Dataset entries:
★ ★ ★ ★ ★ ★ ★
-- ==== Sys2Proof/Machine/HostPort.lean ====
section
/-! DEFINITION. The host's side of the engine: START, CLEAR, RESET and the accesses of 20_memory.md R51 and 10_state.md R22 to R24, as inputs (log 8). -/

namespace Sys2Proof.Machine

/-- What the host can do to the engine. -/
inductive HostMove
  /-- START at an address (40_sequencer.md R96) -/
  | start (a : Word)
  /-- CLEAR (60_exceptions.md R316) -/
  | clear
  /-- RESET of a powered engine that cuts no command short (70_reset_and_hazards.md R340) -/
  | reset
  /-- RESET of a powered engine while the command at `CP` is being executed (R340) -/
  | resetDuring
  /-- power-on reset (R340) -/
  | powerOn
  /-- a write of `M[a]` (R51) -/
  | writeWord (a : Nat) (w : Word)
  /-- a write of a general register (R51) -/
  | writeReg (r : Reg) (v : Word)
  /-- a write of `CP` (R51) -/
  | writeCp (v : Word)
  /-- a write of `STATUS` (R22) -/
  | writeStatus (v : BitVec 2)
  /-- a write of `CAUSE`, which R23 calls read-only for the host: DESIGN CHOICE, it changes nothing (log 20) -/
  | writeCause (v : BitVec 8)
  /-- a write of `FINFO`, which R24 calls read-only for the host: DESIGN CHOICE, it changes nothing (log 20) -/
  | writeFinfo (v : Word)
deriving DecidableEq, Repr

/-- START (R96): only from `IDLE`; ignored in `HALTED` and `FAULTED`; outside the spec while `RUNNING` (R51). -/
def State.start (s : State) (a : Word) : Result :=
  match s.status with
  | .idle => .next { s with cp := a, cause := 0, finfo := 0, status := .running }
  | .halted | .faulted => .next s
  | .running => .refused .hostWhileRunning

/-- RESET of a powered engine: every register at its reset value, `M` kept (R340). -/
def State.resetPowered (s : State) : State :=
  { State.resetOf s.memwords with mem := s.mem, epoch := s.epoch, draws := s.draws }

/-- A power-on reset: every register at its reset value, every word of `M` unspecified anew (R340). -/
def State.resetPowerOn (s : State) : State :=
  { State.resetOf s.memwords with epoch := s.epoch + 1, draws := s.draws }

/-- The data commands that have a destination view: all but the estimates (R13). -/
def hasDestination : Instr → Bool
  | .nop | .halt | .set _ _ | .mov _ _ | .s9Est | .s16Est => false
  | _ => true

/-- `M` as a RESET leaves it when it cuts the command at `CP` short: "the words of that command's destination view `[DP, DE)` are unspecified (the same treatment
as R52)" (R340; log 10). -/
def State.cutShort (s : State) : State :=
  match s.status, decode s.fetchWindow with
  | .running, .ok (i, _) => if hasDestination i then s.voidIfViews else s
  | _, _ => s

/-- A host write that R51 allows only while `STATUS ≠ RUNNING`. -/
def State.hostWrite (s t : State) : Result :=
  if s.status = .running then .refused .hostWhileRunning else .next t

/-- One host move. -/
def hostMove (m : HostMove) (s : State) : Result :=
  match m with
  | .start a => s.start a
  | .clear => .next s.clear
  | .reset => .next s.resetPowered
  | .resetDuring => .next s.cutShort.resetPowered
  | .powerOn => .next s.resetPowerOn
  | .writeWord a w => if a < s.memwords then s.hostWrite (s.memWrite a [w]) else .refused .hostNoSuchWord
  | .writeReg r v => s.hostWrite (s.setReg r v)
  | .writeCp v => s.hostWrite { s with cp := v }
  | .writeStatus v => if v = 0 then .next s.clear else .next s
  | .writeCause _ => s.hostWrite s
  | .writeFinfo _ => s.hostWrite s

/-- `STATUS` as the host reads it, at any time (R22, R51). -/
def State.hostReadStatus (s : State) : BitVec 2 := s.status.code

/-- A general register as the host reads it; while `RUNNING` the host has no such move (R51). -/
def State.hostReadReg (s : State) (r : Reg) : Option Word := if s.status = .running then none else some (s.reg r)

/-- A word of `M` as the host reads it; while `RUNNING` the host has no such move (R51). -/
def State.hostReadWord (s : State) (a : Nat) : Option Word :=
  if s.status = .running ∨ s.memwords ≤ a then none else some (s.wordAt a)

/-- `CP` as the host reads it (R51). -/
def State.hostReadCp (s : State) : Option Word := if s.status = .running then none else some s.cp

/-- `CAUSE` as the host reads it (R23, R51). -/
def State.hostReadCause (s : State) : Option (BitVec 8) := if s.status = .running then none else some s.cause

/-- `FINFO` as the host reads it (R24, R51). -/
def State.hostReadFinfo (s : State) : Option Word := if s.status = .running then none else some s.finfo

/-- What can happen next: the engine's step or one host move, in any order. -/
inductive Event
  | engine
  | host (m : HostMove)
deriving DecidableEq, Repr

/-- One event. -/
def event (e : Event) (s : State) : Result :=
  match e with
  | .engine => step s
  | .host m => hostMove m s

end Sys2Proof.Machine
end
★ ★ ★ ★ ★ ★ ★
What you need to do: Determine the number of lines in the preceding data that contain the word "step". Reply with that number only.

Solution for this problem: 2